[Dataset entries]
BEGIN
-- ==== Sys2Proof/Certificates/Slice0/Obligations.lean ====
section
/-! DEFINITION. The statements about the model, one `def Obligations.<Name> : Prop` each. `HmpServed` and `AdminServed` say when
a request or an admin command is served; the outcomes are said with the words of Safety. -/

open Sys2Proof Sys2Proof.Machine

/-! ### The step and the queue -/

/-- The block takes its commands first in, first out: a step with a command at the front of the queue is that command's effect on
the state with the rest of the queue. -/
def Obligations.StepRunsFrontCommand : Prop :=
  ∀ (c : Instr) (rest : List Instr) (s : State), s.pending = c :: rest → step s = exec c { s with pending := rest }

/-- Every command in every state answers a next state; none touches the queue of commands that wait or programs the fuses
CRYPTO_DISABLE and KAZOK_REVOKE. With no command waiting the block idles: one microsecond of DevTime while the Always-On island
runs (R12; what an idle step does is the model's choice, log entry 36). -/
def Obligations.EveryStepCompletes : Prop :=
  (∀ (c : Instr) (s : State), ∃ t, exec c s = .next t ∧ t.pending = s.pending ∧
     t.sec.cryptoDisable = s.sec.cryptoDisable ∧ t.sec.kazokRevoke = s.sec.kazokRevoke) ∧
  (∀ s : State, s.pending = [] → ∃ t, step s = .next t ∧ t.pending = [] ∧
     t.tm.devTime = (if isRunning s 0 then s.tm.devTime + 1 else s.tm.devTime) ∧
     t.dram.da.cells = s.dram.da.cells ∧ t.dram.db.cells = s.dram.db.cells)

/-- DevTime (R12) starts at zero when the Always-On island comes out of its power-on reset, and no other command, the other resets
among them, clears or adjusts it; no step takes it back. -/
def Obligations.DevTimeIsMonotone : Prop :=
  (∀ (a b c d : Bool) (s : State), ∃ t, exec (.aonPowerOnReset a b c d) s = .next t ∧ t.tm.devTime = 0) ∧
    (∀ (i : Instr) (s t : State), (∀ a b c d, i ≠ .aonPowerOnReset a b c d) → exec i s = .next t → t.tm.devTime = s.tm.devTime) ∧
    ∀ s t : State, (∀ a b c d rest, s.pending ≠ .aonPowerOnReset a b c d :: rest) → step s = .next t → s.tm.devTime ≤ t.tm.devTime

/-- The contents of both DRAM channels keep their canonical form at every step. The canonical form is one: two contents in it that
read the same at every address are equal. -/
def Obligations.DramContentsKeepForm : Prop :=
  (∀ s t : State, Memory.wf s.dram.da.cells = true → Memory.wf s.dram.db.cells = true → step s = .next t →
     Memory.wf t.dram.da.cells = true ∧ Memory.wf t.dram.db.cells = true) ∧
  (∀ m n : List Host.Cell, Memory.wf m = true → Memory.wf n = true → (∀ x, Memory.read m x = Memory.read n x) → m = n)
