@[simp] theorem planSlots_kept (s : State) (c : Cmd) (mo : Bool) : Kept s (planSlots s c mo).st := by
  unfold planSlots
  have : ∀ (t : Nat) (l : List (Nat × Nat)) (acc : Acc), Kept s acc.st → Kept s (l.foldl (planSlot c t mo) acc).st := by
    intro t l
    induction l with
    | nil => exact fun _ h => h
    | cons e l ih => exact fun acc h => ih _ (h.trans (planSlot_kept ..))
  exact this _ _ _ (Kept.refl s)

theorem foldFst_kept {α β : Type} (l : List α) (f : State × β → α → State × β) (b : State × β) (h : ∀ b a, Kept b.1 (f b a).1) :
    Kept b.1 (l.foldl f b).1 := by
  induction l generalizing b with
  | nil => exact Kept.refl _
  | cons a l ih => exact (h b a).trans (ih _)

@[simp] theorem planRead_kept (s : State) (c : Cmd) (pool : Option Nat) (mayOpen : Bool) : Kept s (planRead s c pool mayOpen).st := by
  unfold planRead planFail
  cases pool <;> dsimp only <;> (repeat' split) <;> first
    | exact Kept.refl _
    | (simp [Kept]; done)
    | refine (planSlots_kept s c mayOpen).trans (foldFst_kept _ _ ((planSlots s c mayOpen).st, 0) fun b a => ?_)
  all_goals
    first
      | exact Kept.refl _
      | (split
         · rename_i h
           exact bookBuffers_kept h
         · exact Kept.refl _)

@[simp] theorem planSpace_kept (s : State) (c : Cmd) (host : Bool) : Kept s (planSpace s c host).st := by
  unfold planSpace planFail
  (repeat' split) <;> first
    | exact Kept.refl _
    | exact bookBuffers_kept (by assumption)
    | (simp [Kept]; done)

theorem planTime_kept (s0 s : State) (c : Cmd) (r : PlanRes) (hs : Kept s0 s) (h : Kept s0 r.st) : Kept s0 (planTime s c r).st := by
  unfold planTime planFail
  (repeat' split) <;> assumption

@[simp] theorem planWrite_kept (s : State) (c : Cmd) : Kept s (planWrite s c).st := by
  unfold planWrite planFail
  (repeat' split) <;> first
    | exact Kept.refl _
    | exact planTime_kept _ _ _ _ (Kept.refl _) (planSpace_kept ..)

@[simp] theorem planCopy_kept (s : State) (c : Cmd) (mayOpen : Bool) : Kept s (planCopy s c mayOpen).st := by
  unfold planCopy planFail
  dsimp only
  (repeat' split) <;> first
    | exact Kept.refl _
    | exact planSpace_kept ..
    | exact planTime_kept _ _ _ _ (Kept.refl _) (planRead_kept ..)

theorem planOther_kept (s : State) (c : Cmd) : Kept s (planOther s c).st := by
  unfold planOther planFail
  (repeat' split) <;> exact Kept.refl _

@[simp] theorem planService_kept (s : State) (c : Cmd) (mo : Bool) : Kept s (planService s c mo).st := by
  unfold planService
  split
  · exact planRead_kept ..
  · exact planWrite_kept ..
  · exact planWrite_kept ..
  · exact planWrite_kept ..
  · exact planCopy_kept ..
  · exact planOther_kept ..

/-! ### Serve -/

@[simp] theorem placeUnits_kept (s : State) (c : Cmd) (contents : List Nat) (bad : List Nat) : Kept s (placeUnits s c contents bad) := by
  unfold placeUnits
  (repeat' split) <;> simp [Kept]

@[simp] theorem finishCopy_kept (s : State) (c : Cmd) : Kept s (finishCopy s c) := by
  unfold finishCopy
  dsimp only
  (repeat' split) <;> simp [Kept]

@[simp] theorem writePoison_kept (s : State) (c : Cmd) : Kept s (writePoison s c) := by
  unfold writePoison
  (repeat' split) <;> simp [Kept]

@[simp] theorem finishRead_kept (s : State) (c : Cmd) : Kept s (finishRead s c) := by
  unfold finishRead
  dsimp only
  (repeat' split) <;> simp [Kept]

@[simp] theorem zoneAction_kept (s : State) (ns : NsSt) (c : Cmd) (zi : Nat) : Kept s (zoneAction s ns c zi).1 := by
  unfold zoneAction
  dsimp only
  (repeat' split) <;> simp [Kept]

@[simp] theorem zoneSend_kept (s : State) (c : Cmd) : Kept s (zoneSend s c) := by
  unfold zoneSend
  dsimp only
  (repeat' split) <;> simp [Kept]

@[simp] theorem deallocate_kept (s : State) (c : Cmd) (ranges : List (Nat × Nat)) : Kept s (deallocate s c ranges) := by
  unfold deallocate
  (repeat' split) <;> simp [Kept]

@[simp] theorem startWrite_kept (s : State) (c : Cmd) : Kept s (startWrite s c) := by
  unfold startWrite
  dsimp only
  (repeat' split) <;> simp [Kept]

@[simp] theorem takeCopyBufs_kept (s : State) (c : Cmd) : Kept s (takeCopyBufs s c).1 := by
  unfold takeCopyBufs
  repeat' first
    | with_reducible assumption
    | with_reducible exact Kept.refl _
    | exact allocBufs_kept (by assumption)
    | (extract_lets +onlyGivenNames x; first
        | (refine Kept.cut (t := x) ?_ ?_; rotate_left 1; intro hx; clear_value x; rotate_left 1; subst x)
        | subst x)
    | with_reducible refine forEach_kept _ _ _ ?_
    | with_reducible refine Kept.trans ?_ (forEach_kept _ _ _ ?_)
    | refine Kept.trans (allocBufs_kept (by assumption)) ?_
    | split
    | intro _
    | (simp [Kept, *]; done)
    | dsimp only

@[simp] theorem startCmd_kept (s : State) (c : Cmd) : Kept s (startCmd s c) := by
  unfold startCmd
  dsimp only
  (repeat' split) <;> simp [Kept]
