@[simp] theorem rejectAll_kept (s : State) (id by' : Nat) (reqs : List (Requester × IslState)) : Kept s (rejectAll s id by' reqs) := by
  unfold rejectAll
  repeat' first
    | with_reducible assumption
    | with_reducible exact Kept.refl _
    | (extract_lets +onlyGivenNames x; first
        | (refine Kept.cut (t := x) ?_ ?_; rotate_left 1; intro hx; clear_value x; rotate_left 1; subst x)
        | subst x)
    | with_reducible refine forEach_kept _ _ _ ?_
    | with_reducible refine Kept.trans ?_ (forEach_kept _ _ _ ?_)
    | split
    | intro _
    | (simp [Kept, *]; done)

    | dsimp only

@[simp] theorem noteRelease_kept (s : State) (id : Nat) (w : Requester × IslState) : Kept s (noteRelease s id w) := by
  unfold noteRelease
  (repeat' split) <;> simp [Kept]

@[simp] theorem sysrefLost_kept (s : State) : Kept s (sysrefLost s) := by
  unfold sysrefLost
  repeat' first
    | with_reducible assumption
    | with_reducible exact Kept.refl _
    | (extract_lets +onlyGivenNames x; first
        | (refine Kept.cut (t := x) ?_ ?_; rotate_left 1; intro hx; clear_value x; rotate_left 1; subst x)
        | subst x)
    | split
    | intro _
    | (simp [Kept, *]; done)

    | dsimp only

@[simp] theorem updCore_kept (s : State) (i : Nat) (f : CoreSt → CoreSt) : Kept s (updCore s i f) := by
  unfold updCore
  repeat' first
    | with_reducible assumption
    | with_reducible exact Kept.refl _
    | (extract_lets +onlyGivenNames x; first
        | (refine Kept.cut (t := x) ?_ ?_; rotate_left 1; intro hx; clear_value x; rotate_left 1; subst x)
        | subst x)
    | split
    | intro _
    | (simp [Kept, *]; done)

    | dsimp only

@[simp] theorem coreReact_kept (s : State) (i : Nat) (retire : Bool) : Kept s (coreReact s i retire) := by
  unfold coreReact
  repeat' first
    | with_reducible assumption
    | with_reducible exact Kept.refl _
    | (extract_lets +onlyGivenNames x; first
        | (refine Kept.cut (t := x) ?_ ?_; rotate_left 1; intro hx; clear_value x; rotate_left 1; subst x)
        | subst x)
    | split
    | intro _
    | (simp [Kept, *]; done)

    | dsimp only

@[simp] theorem updRidge_kept (s : State) (i : Nat) (f : CoreSt → CoreSt) : Kept s (updRidge s i f) := by
  unfold updRidge
  repeat' first
    | with_reducible assumption
    | with_reducible exact Kept.refl _
    | (extract_lets +onlyGivenNames x; first
        | (refine Kept.cut (t := x) ?_ ?_; rotate_left 1; intro hx; clear_value x; rotate_left 1; subst x)
        | subst x)
    | split
    | intro _
    | (simp [Kept, *]; done)

    | dsimp only

@[simp] theorem ridgeReact_kept (s : State) (i : Nat) (retire : Bool) : Kept s (ridgeReact s i retire) := by
  unfold ridgeReact
  repeat' first
    | with_reducible assumption
    | with_reducible exact Kept.refl _
    | (extract_lets +onlyGivenNames x; first
        | (refine Kept.cut (t := x) ?_ ?_; rotate_left 1; intro hx; clear_value x; rotate_left 1; subst x)
        | subst x)
    | split
    | intro _
    | (simp [Kept, *]; done)

    | dsimp only

@[simp] theorem endCoreOps_kept (s : State) (core status detail : Nat) : Kept s (endCoreOps s core status detail) := by
  unfold endCoreOps
  repeat' first
    | with_reducible assumption
    | with_reducible exact Kept.refl _
    | (extract_lets +onlyGivenNames x; first
        | (refine Kept.cut (t := x) ?_ ?_; rotate_left 1; intro hx; clear_value x; rotate_left 1; subst x)
        | subst x)
    | with_reducible refine forEach_kept _ _ _ ?_
    | with_reducible refine Kept.trans ?_ (forEach_kept _ _ _ ?_)
    | split
    | intro _
    | (simp [Kept, *]; done)

    | dsimp only

@[simp] theorem handOver_kept (s : State) (core : Nat) (retire : Bool) : Kept s (handOver s core retire) := by
  unfold handOver
  repeat' first
    | with_reducible assumption
    | with_reducible exact Kept.refl _
    | (extract_lets +onlyGivenNames x; first
        | (refine Kept.cut (t := x) ?_ ?_; rotate_left 1; intro hx; clear_value x; rotate_left 1; subst x)
        | subst x)
    | split
    | intro _
    | (simp [Kept, *]; done)

    | dsimp only

@[simp] theorem retireCore_kept (s : State) (core : Nat) : Kept s (retireCore s core) := by
  unfold retireCore
  repeat' first
    | with_reducible assumption
    | with_reducible exact Kept.refl _
    | (extract_lets +onlyGivenNames x; first
        | (refine Kept.cut (t := x) ?_ ?_; rotate_left 1; intro hx; clear_value x; rotate_left 1; subst x)
        | subst x)
    | split
    | intro _
    | (simp [Kept, *]; done)

    | dsimp only

/-! ### Supplies -/

@[simp] theorem supplyEvent_kept (s : State) (sev : Nat) : Kept s (supplyEvent s sev) := by
  unfold supplyEvent
  repeat' first
    | with_reducible assumption
    | with_reducible exact Kept.refl _
    | (extract_lets +onlyGivenNames x; first
        | (refine Kept.cut (t := x) ?_ ?_; rotate_left 1; intro hx; clear_value x; rotate_left 1; subst x)
        | subst x)
    | split
    | intro _
    | (simp [Kept, *]; done)

    | dsimp only

@[simp] theorem updRail_kept (s : State) (r : Nat) (f : RailSt → RailSt) : Kept s (updRail s r f) := by
  unfold updRail
  repeat' first
    | with_reducible assumption
    | with_reducible exact Kept.refl _
    | (extract_lets +onlyGivenNames x; first
        | (refine Kept.cut (t := x) ?_ ?_; rotate_left 1; intro hx; clear_value x; rotate_left 1; subst x)
        | subst x)
    | split
    | intro _
    | (simp [Kept, *]; done)

    | dsimp only

@[simp] theorem readRail_kept (s : State) (r mv : Nat) : Kept s (readRail s r mv) := by
  unfold readRail
  repeat' first
    | with_reducible assumption
    | with_reducible exact Kept.refl _
    | (extract_lets +onlyGivenNames x; first
        | (refine Kept.cut (t := x) ?_ ?_; rotate_left 1; intro hx; clear_value x; rotate_left 1; subst x)
        | subst x)
    | split
    | intro _
    | (simp [Kept, *]; done)

    | dsimp only

@[simp] theorem noteExcursion_kept (s : State) (rail mv us : Nat) : Kept s (noteExcursion s rail mv us) := by
  unfold noteExcursion
  repeat' first
    | with_reducible assumption
    | with_reducible exact Kept.refl _
    | (extract_lets +onlyGivenNames x; first
        | (refine Kept.cut (t := x) ?_ ?_; rotate_left 1; intro hx; clear_value x; rotate_left 1; subst x)
        | subst x)
    | split
    | intro _
    | (simp [Kept, *]; done)

    | dsimp only

@[simp] theorem railBack_kept (s : State) (rail : Nat) : Kept s (railBack s rail) := by
  unfold railBack
  repeat' first
    | with_reducible assumption
    | with_reducible exact Kept.refl _
    | (extract_lets +onlyGivenNames x; first
        | (refine Kept.cut (t := x) ?_ ?_; rotate_left 1; intro hx; clear_value x; rotate_left 1; subst x)
        | subst x)
    | with_reducible refine forEach_kept _ _ _ ?_
    | with_reducible refine Kept.trans ?_ (forEach_kept _ _ _ ?_)
    | split
    | intro _
    | (simp [Kept, *]; done)

    | dsimp only

@[simp] theorem endAudit_kept (s : State) (status detail : Nat) : Kept s (endAudit s status detail) := by
  unfold endAudit
  repeat' first
    | with_reducible assumption
    | with_reducible exact Kept.refl _
    | (extract_lets +onlyGivenNames x; first
        | (refine Kept.cut (t := x) ?_ ?_; rotate_left 1; intro hx; clear_value x; rotate_left 1; subst x)
        | subst x)
    | split
    | intro _
    | (simp [Kept, *]; done)

    | dsimp only

@[simp] theorem auditFit_kept (s : State) : Kept s (auditFit s) := by
  unfold auditFit
  repeat' first
    | with_reducible assumption
    | with_reducible exact Kept.refl _
    | (extract_lets +onlyGivenNames x; first
        | (refine Kept.cut (t := x) ?_ ?_; rotate_left 1; intro hx; clear_value x; rotate_left 1; subst x)
        | subst x)
    | split
    | intro _
    | (simp [Kept, *]; done)

    | dsimp only

@[simp] theorem startAudit_kept (s : State) (op : Option (Sender × Nat)) : Kept s (startAudit s op) := by
  unfold startAudit
  repeat' first
    | with_reducible assumption
    | with_reducible exact Kept.refl _
    | (extract_lets +onlyGivenNames x; first
        | (refine Kept.cut (t := x) ?_ ?_; rotate_left 1; intro hx; clear_value x; rotate_left 1; subst x)
        | subst x)
    | split
    | intro _
    | (simp [Kept, *]; done)

    | dsimp only

@[simp] theorem chargeControl_kept (s : State) : Kept s (chargeControl s) := by
  unfold chargeControl
  repeat' first
    | with_reducible assumption
    | with_reducible exact Kept.refl _
    | (extract_lets +onlyGivenNames x; first
        | (refine Kept.cut (t := x) ?_ ?_; rotate_left 1; intro hx; clear_value x; rotate_left 1; subst x)
        | subst x)
    | split
    | intro _
    | (simp [Kept, *]; done)

    | dsimp only

@[simp] theorem overVoltage_kept (s : State) : Kept s (overVoltage s) := by
  unfold overVoltage
  repeat' first
    | with_reducible assumption
    | with_reducible exact Kept.refl _
    | (extract_lets +onlyGivenNames x; first
        | (refine Kept.cut (t := x) ?_ ?_; rotate_left 1; intro hx; clear_value x; rotate_left 1; subst x)
        | subst x)
    | split
    | intro _
    | (simp [Kept, *]; done)

    | dsimp only

@[simp] theorem afterConversion_kept (due : Bool) (s : State) : Kept s (afterConversion due s) := by
  unfold afterConversion
  (repeat' split) <;> simp [Kept]

@[simp] theorem auditOver_kept (s : State) : Kept s (auditOver s) := by
  unfold auditOver
  repeat' first
    | with_reducible assumption
    | with_reducible exact Kept.refl _
    | (extract_lets +onlyGivenNames x; first
        | (refine Kept.cut (t := x) ?_ ?_; rotate_left 1; intro hx; clear_value x; rotate_left 1; subst x)
        | subst x)
    | split
    | intro _
    | (simp [Kept, *]; done)

    | dsimp only

@[simp] theorem pmicRead_kept (s : State) (answer' : Option (List Nat)) : Kept s (pmicRead s answer') := by
  unfold pmicRead
  repeat' first
    | with_reducible assumption
    | with_reducible exact Kept.refl _
    | (extract_lets +onlyGivenNames x; first
        | (refine Kept.cut (t := x) ?_ ?_; rotate_left 1; intro hx; clear_value x; rotate_left 1; subst x)
        | subst x)
    | split
    | intro _
    | (simp [Kept, *]; done)

    | dsimp only

/-! ### Pools -/

@[simp] theorem setQuota_kept (s : State) (pool count : Nat) : Kept s (setQuota s pool count) := by
  unfold setQuota
  (repeat' split) <;> simp [Kept]

/-! ### Fetch -/

@[simp] theorem adminTurn_kept (s : State) (f : Nat) : Kept s (adminTurn s f) := by
  unfold adminTurn
  (repeat' split) <;> simp [Kept]

@[simp] theorem fetchTurn_kept (s : State) : Kept s (fetchTurn s) := by
  unfold fetchTurn
  repeat' first
    | with_reducible assumption
    | with_reducible exact Kept.refl _
    | (extract_lets +onlyGivenNames x; first
        | (refine Kept.cut (t := x) ?_ ?_; rotate_left 1; intro hx; clear_value x; rotate_left 1; subst x)
        | subst x)
    | split
    | intro _
    | (simp [Kept, *]; done)

    | dsimp only

@[simp] theorem fetchAll_kept (s : State) : Kept s (fetchAll s) := by
  unfold fetchAll
  (repeat' split) <;> simp [Kept]

/-! ### Battened -/

@[simp] theorem ranksRest_kept (s : State) (on : Bool) : Kept s (ranksRest s on) := by
  unfold ranksRest
  (repeat' split) <;> simp [Kept]

@[simp] theorem enterBattened_kept (s : State) : Kept s (enterBattened s) := by
  unfold enterBattened
  repeat' first
    | with_reducible assumption
    | with_reducible exact Kept.refl _
    | (extract_lets +onlyGivenNames x; first
        | (refine Kept.cut (t := x) ?_ ?_; rotate_left 1; intro hx; clear_value x; rotate_left 1; subst x)
        | subst x)
    | with_reducible refine forEach_kept _ _ _ ?_
    | with_reducible refine Kept.trans ?_ (forEach_kept _ _ _ ?_)
    | split
    | intro _
    | (simp [Kept, *]; done)

    | dsimp only

@[simp] theorem abandonEntry_kept (s : State) (cause : Nat) : Kept s (abandonEntry s cause) := by
  unfold abandonEntry
  (repeat' split) <;> simp [Kept]

/-! ### Boot -/

@[simp] theorem restartAon_kept (s : State) (clean : Bool) : Kept s (restartAon s clean) := by
  unfold restartAon
  repeat' first
    | with_reducible assumption
    | with_reducible exact Kept.refl _
    | (extract_lets +onlyGivenNames x; first
        | (refine Kept.cut (t := x) ?_ ?_; rotate_left 1; intro hx; clear_value x; rotate_left 1; subst x)
        | subst x)
    | split
    | intro _
    | (simp [Kept, *]; done)

    | dsimp only

@[simp] theorem profileEvent_kept (s : State) (sev record offset old new : Nat) : Kept s (profileEvent s sev record offset old new) := by
  unfold profileEvent
  repeat' first
    | with_reducible assumption
    | with_reducible exact Kept.refl _
    | (extract_lets +onlyGivenNames x; first
        | (refine Kept.cut (t := x) ?_ ?_; rotate_left 1; intro hx; clear_value x; rotate_left 1; subst x)
        | subst x)
    | split
    | intro _
    | (simp [Kept, *]; done)

    | dsimp only

@[simp] theorem provision_kept (s : State) : Kept s (provision s) := by
  unfold provision
  repeat' first
    | with_reducible assumption
    | with_reducible exact Kept.refl _
    | (extract_lets +onlyGivenNames x; first
        | (refine Kept.cut (t := x) ?_ ?_; rotate_left 1; intro hx; clear_value x; rotate_left 1; subst x)
        | subst x)
    | split
    | intro _
    | (simp [Kept, *]; done)

    | dsimp only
END
EXERCISE OBJECTIVE >> Copy whichever lines above contain the string "queue".

SOLUTION FOR THIS PROBLEM >>
/-! ### The step and the queue -/
/-- The block takes its commands first in, first out: a step with a command at the front of the queue is that command's effect on
the state with the rest of the queue. -/
/-- Every command in every state answers a next state; none touches the queue of commands that wait or programs the fuses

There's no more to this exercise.